Scans run automatically every 6 hours via GitHub Actions so that the full set of URLs across all countries can be covered gradually without overloading government servers.
Usage
Scan a single country
python3 -m src.cli.scan_technology --country ICELAND --rate-limit 2
Scan all countries
python3 -m src.cli.scan_technology --all --rate-limit 2
Scan all countries with a runtime cap (recommended for CI)
python3 -m src.cli.scan_technology --all --max-runtime 110 --rate-limit 2.0
Command-line options
| Option | Default | Description |
|---|---|---|
--country CODE |
— | Country code to scan (e.g. FRANCE, ICELAND) |
--all |
— | Scan all countries in the TOON directory |
--toon-dir PATH |
data/toon-seeds/countries |
Directory with .toon seed files |
--rate-limit N |
2.0 |
Maximum HTTP requests per second |
--max-runtime N |
0 (no limit) |
Maximum runtime in minutes. The scanner stops gracefully before this limit so that partial results can be saved. Set to ~10 minutes less than the GitHub Actions timeout-minutes value. |
GitHub Actions
The Scan Technology Stack workflow (.github/workflows/scan-technology.yml)
runs automatically every 6 hours and can also be triggered manually from the
Actions tab:
- Go to Actions → Scan Technology Stack → Run workflow
- Optionally enter a country code (leave blank to scan all countries)

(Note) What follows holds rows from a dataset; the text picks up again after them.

/-- HBM_UNCORRECTABLE (R493, R494): data of a system frame or a clean page is restored; any other mapped page is lost. -/
def Mdl.hbmUncorrectable (s : Mdl) (u : HbmUnit) : Mdl :=
  let s := s.countSat (Reg.MED_HBM_UNCORR u.stack)
  let s := match s.pageOfUnit u with
    | some (k, x) => if x.clean then s else s.losePage (k / 2 ^ 26) (k % 2 ^ 26)
    | none => s
  s.hbmRetire u

/-- Post-package repair at a cold reset (R496): whether the unit's bank has a spare row left is a free value for each unit. -/
def Mdl.packageRepair (s : Mdl) : Mdl :=
  let s := (List.range 8).foldl (fun s k => s.setReg (Reg.MED_HBM_PPR k) 0) s
  let s := s.med.hbmRetired.foldl (fun s u =>
    let r := s.fresh 1
    if r.1 = 1 then
      let s := r.2
      let s := (s.logBook 0x07 (u.stack + u.unit * 2 ^ 3 + 2 ^ 26)).total .ppr
      { s with med := { s.med with hbmRetired := s.med.hbmRetired.filter (· != u) } }.countSat (Reg.MED_HBM_PPR u.stack)
    else r.2) s
  (List.range 8).foldl (fun (s : Mdl) k =>
    s.setReg (Reg.MED_HBM_SPARE_SPARE_LEFT k) (0x40000 - (s.med.hbmRetired.filter fun u => u.stack == k).length)) s

/-! ### SRAM (R489, Table 10-8) -/

/-- Lose the pages that dirty dome-cache lines belong to. -/
def Mdl.loseLines (s : Mdl) (pages : List (Nat × Nat)) : Mdl := pages.foldl (fun s p => s.losePage p.1 p.2) s

end Sys2Proof.Machine
end

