/-- A change as a message: its TYPE, data and stream. -/
def twinMsgOf (o : NvOp) (order : Nat) : Nat × List Byte × List Byte :=
  match o with
  | .write u x ds => (0x10, twinRun u x ds.length order, ds.flatMap sectorBytes)
  | .dealloc u x n => (0x11, twinOpBytes 1 u x n order, [])
  | .secure u x n => (0x11, twinOpBytes 2 u x n order, [])
  | .zoneOpen u => (0x11, twinOpBytes 3 u 0 0 order, [])
  | .zoneFinish u => (0x11, twinOpBytes 4 u 0 0 order, [])
  | .zoneReset u => (0x11, twinOpBytes 5 u 0 0 order, [])
  | .nsCreate n z k c => (0x11, twinOpBytes 6 n k (c + b2n z * 2 ^ 8) order, [])
  | .nsDelete n => (0x11, twinOpBytes 7 n 0 0 order, [])
  | .format n ses => (0x11, twinOpBytes 8 n ses 0 order, [])
  | .sanitize b => (0x11, twinOpBytes 9 (b2n b) 0 0 order, [])

/-- The change a message carries. -/
def twinMsgOp (m : LMsg) : Option NvOp :=
  let w := leNat (m.data.take 16)
  let f := fun (i : Nat) => leNat ((m.data.drop (8 * i)).take 8)
  if m.type = 0x10 then some (.write (bits w 0 19) (bits w 19 17) (sectorsOf (bits w 36 17) m.stream))
  else match f 0 with
    | 1 => some (.dealloc (f 1) (f 2) (f 3))
    | 2 => some (.secure (f 1) (f 2) (f 3))
    | 3 => some (.zoneOpen (f 1))
    | 4 => some (.zoneFinish (f 1))
    | 5 => some (.zoneReset (f 1))
    | 6 => some (.nsCreate (f 1) (bit (f 3) 8) (f 2) (bits (f 3) 0 8))
    | 7 => some (.nsDelete (f 1))
    | 8 => some (.format (f 1) (f 2))
    | 9 => some (.sanitize (f 1 == 1))
    | _ => none

/-- The twin order number of a message; 0 for a change forwarded to its home (assumption log entry 24). -/
def twinOrder (m : LMsg) : Nat := if m.type = 0x10 then leNat ((m.data.drop 8).take 8) else leNat ((m.data.drop 56).take 8)

/-! ### Homes, mirrors, dirty bits (R646, R647, R654) -/

def Mdl.twinState (s : Mdl) : Nat := s.reg Reg.TWN_STATUS_STATE
def Mdl.feeding (s : Mdl) : Bool := s.flag Reg.TWN_STATUS_FEEDING
def Mdl.isLower (s : Mdl) : Bool := decide (s.myModule < s.reg Reg.TWN_STATUS_PARTNER)

/-- Is this module home to a unit (R646)? -/
def Mdl.homeHere (s : Mdl) (u : Nat) : Bool :=
  if s.twinState = 4 ∨ s.twinState = 3 then (u % 2 == 0) == s.isLower else true

/-- Does this module mirror its changes: PAIRED, or the survivor of a resync (R647, R655)? -/
def Mdl.mirroring (s : Mdl) : Bool := s.twinState == 4 || (s.twinState == 5 && s.feeding)

/-- May NVM and zoned namespaces be reached here (Table 13-12)? Not while DETACH is under way (R652). -/
def Mdl.anaOk (s : Mdl) : Bool := (s.twinState == 0 || s.twinState == 4 || s.twinState == 5) && s.twn.detaching == 0

def Mdl.showDirty (s : Mdl) : Mdl :=
  s.setRegs [(Reg.TWN_DIRTY_DIRTY, s.twn.dirty.length), (Reg.TWN_DIRTY_RESYNC_LEFT, s.twn.resync.length)]

/-- Set a unit's dirty bit, journaled when first set (R654, Table 13-13). -/
def Mdl.setDirty (s : Mdl) (u : Nat) : Mdl :=
  if Table.get false s.twn.dirty u then s
  else
    let s := s.journal 0x32 (u + 2 ^ 19)
    ({ s with twn := { s.twn with dirty := Table.set false s.twn.dirty u true } }).showDirty

def Mdl.clearDirty (s : Mdl) (u : Nat) : Mdl :=
  if Table.get false s.twn.dirty u then
    let s := s.journal 0x32 u
    ({ s with twn := { s.twn with dirty := Table.set false s.twn.dirty u false } }).showDirty
  else s
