/-- A command that stands in its queue is fetched once every command before it there has its entries (R581): its place in the order of the
fetch is taken then. -/
def Mdl.fetchQueued (s : Mdl) (f : Fetched) : Mdl :=
  let before := s.host.fetched.takeWhile fun g => !(g.cmd.cid == f.cmd.cid && g.cmd.ctl == f.cmd.ctl)
  if !f.queued || before.any (fun g => !g.locked && sameQueue g.cmd f.cmd) then s
  else match s.hostCheck f.cmd.op with
  | some e => s.endCmd f.cmd.cid f.cmd.ctl e
  | none =>
    let n := s.host.fetchSeq
    { s with host := { s.host with fetchSeq := n + 1 } }.mapFetched f.cmd.cid f.cmd.ctl fun g => { g with queued := false, seq := n }

/-- Commands that wait proceed, in the order of their fetch (R580, R581). -/
def Mdl.proceed (s : Mdl) : Mdl :=
  (s.host.fetched.map fun f => (f.cmd.cid, f.cmd.ctl)).foldl (fun (s : Mdl) p =>
    match s.fetchedAt p.1 p.2 with
    | none => s
    | some f =>
      if f.started then s.settleCmd p.1 p.2
      else
        let s := s.fetchQueued f
        match s.fetchedAt p.1 p.2 with
        | some f => if f.queued then s else (s.takeLocks f).tryStart p.1 p.2
        | none => s) s

/-- Room has become free in the write buffer, the log index or the stripes, or a stripe is erased: secure discards and changes that wait go
on (R519, R521, R524, R551). -/
def Mdl.roomFreed (s : Mdl) : Mdl :=
  let s := s.discardsGoOn
  ((s.applyEarly s.twn.early.length).slowAnswers).proceed

/-- RANGE_LOCK_RELEASE (R579 to R581): the entries of a command that is no longer in progress go, and waiting commands proceed. -/
def Mdl.lockRelease (s : Mdl) (cid ctl : Nat) : Mdl :=
  let running := (s.fetchedAt cid ctl).isSome || s.jobList.any fun j => j.2.cid == some (cid, ctl)
  (if running then s else s.unlock cid ctl).proceed

/-- Has a fetched command not started (R583): it stands in its queue, waits for its entries or for its turn (R580, R581), or for room for its data
(R519)? One that waits for a page of device memory or for its flash source has started. -/
def Mdl.catchable (s : Mdl) (f : Fetched) : Bool := !f.started && (!s.mayStart f || ((s.memoryReady f.cmd.op).1 && (s.flashReady f).1))

/-- Has no macro-operation of an execution started (R583)? A search batch has none before its Finder runs. -/
def Mdl.noneBegun (s : Mdl) (j : Nat) (x : Job) : Bool :=
  match x.catalogue with
  | some n => ((s.cat n).batch j).all fun t => t.found.isNone
  | none => x.work.all fun w => match w.state with
    | .waiting => true
    | .running k =>
      let y := s.cluster (k / 26) (k % 26)
      y.cur.isNone && y.early.isEmpty && y.queue.length == w.macros.length
    | _ => false
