-- ==== Sys2Proof/Machine/ServingCommands.lean ====
section
/-! DEFINITION. Sequences, jobs, semaphores (R372 to R427, R591). -/
namespace Sys2Proof.Machine

/-- SWAP_OUT_DONE (R386): the far write of a swapping sequence's last page ends, and the sequence becomes SWAPPED. -/
def execSwapOutDone (entry : Fin 16384) (s : State) : Host.Outcome State Fault Refusal := .next (s.whenOn fun s => s.swapOutDone entry)

/-- CANCEL (R400): SQT_CMD CANCEL marks an entry to leave at the next build. -/
def execCancel (entry : Fin 16384) (s : State) : Host.Outcome State Fault Refusal := .next (s.onBus fun s => s.cancelSeq entry)

/-- RESUME (R393): SQT_CMD RESUME clears FAILS and returns a halted group to serving. -/
def execResume (group : GroupNo) (s : State) : Host.Outcome State Fault Refusal := .next (s.onBus fun s => s.resumeGroup group)

/-- JOB_DISPATCH (R405): when a cluster is free, the ready job with the highest effective balance is placed on it. -/
def execJobDispatch (d : Die) (c : Cluster) (s : State) : Host.Outcome State Fault Refusal := .next (s.whenOn fun s => s.dispatch d c)

/-- ENGINE_TIME_CHARGE (R408): each microsecond a cluster is given to a job is charged to its account. -/
def execEngineTimeCharge (d : Die) (c : Cluster) (us : Nat) (s : State) : Host.Outcome State Fault Refusal :=
  .next (s.whenOn fun s => s.charge d c us)

/-- PREEMPT_DEFER_EXPIRY (R412): after MAX_DEFER, a job holding a semaphore inherits the requester's balance, or the request waits long. -/
def execPreemptDeferExpiry (d : Die) (c : Cluster) (s : State) : Host.Outcome State Fault Refusal := .next (s.whenOn fun s => s.deferExpiry d c)

/-- SEM_ACQUIRE (R415): A glue acquire takes a semaphore or queues for it, faulting on an acquire by the owner. -/
def execSemAcquire (d : Die) (c : Cluster) (k : CoreNo) (n : Fin 1024) (s : State) : Host.Outcome State Fault Refusal :=
  .next (s.whenOn fun s => s.semAcquire d c k n)

/-- SEM_RELEASE (R415): A glue release grants the semaphore to the next waiter, faulting on a release by a non-owner. -/
def execSemRelease (d : Die) (c : Cluster) (k : CoreNo) (n : Fin 1024) (s : State) : Host.Outcome State Fault Refusal :=
  .next (s.whenOn fun s => s.semRelease d c k n)

/-- JOB_END (R591): an execution completes, its semaphores and credits are released, and its NVMe completion is posted. -/
def execJobEnd (job : Fin 4096) (s : State) : Host.Outcome State Fault Refusal := .next (s.whenOn fun s => (s.batchGoesOn job).jobEnd job)

end Sys2Proof.Machine
end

- Optionally adjust the rate limit
Artifacts uploaded after each run:
| Artifact | Contents |
|---|---|
tech-scan-<run_number> |
data/metadata.db, scan output log, annotated *_tech.toon files |
validation-metadata |
data/metadata.db (shared with URL validation and social media scans) |
Output
Annotated TOON file
Each page entry in the output *_tech.toon file gains a technologies field:
{
"url": "https://example.gov/",
"is_root_page": true,
"technologies": {
"Nginx": { "versions": ["1.24"], "categories": ["Web servers"] },
"WordPress": { "versions": ["6.2"], "categories": ["CMS", "Blogs"] }
}
}
If detection failed for a URL, a tech_error field is added instead:
{
"url": "https://unreachable.gov/",
"tech_error": "Connection error: ..."
}
Database table
Results are stored in the url_tech_results table:
| Column | Type | Description |
|---|---|---|
url |
TEXT | Page URL |
country_code |
TEXT | Country identifier |
scan_id |
TEXT | Unique scan run ID |
technologies |
TEXT | JSON object of detected technologies |
error_message |
TEXT | Error message (if detection failed) |
scanned_at |
TEXT | ISO-8601 timestamp |
Query example:
SELECT url, technologies
FROM url_tech_results
WHERE country_code = 'ICELAND'
ORDER BY scanned_at DESC;
Architecture
scan-technology.yml (GitHub Actions — every 6 hours)
↓
scan_technology.py (CLI)
↓
TechScanner.scan_country()
↓
TechDetector.detect_urls_batch()
↓
For each URL:
httpx.get() → HTML + headers
Wappalyzer.analyze_with_versions_and_categories()
↓
Save to url_tech_results table (incremental, per URL)
↓
Write *_tech.toon output file
Notes
- Rate limiting is applied between requests to avoid overloading government servers. The default is 2 requests per second.
- Technology fingerprinting is best-effort; some sites may return no detections if they use custom or obfuscated stacks.
- Unlike the URL validator, failed tech scans do not mark a URL for removal — errors are recorded but the URL is kept in future scan cycles.
- Results are persisted incrementally (one URL at a time) so that partial results are preserved even if the GitHub Actions job times out.
- The
*_tech.toonoutput files are excluded from version control (see.gitignore).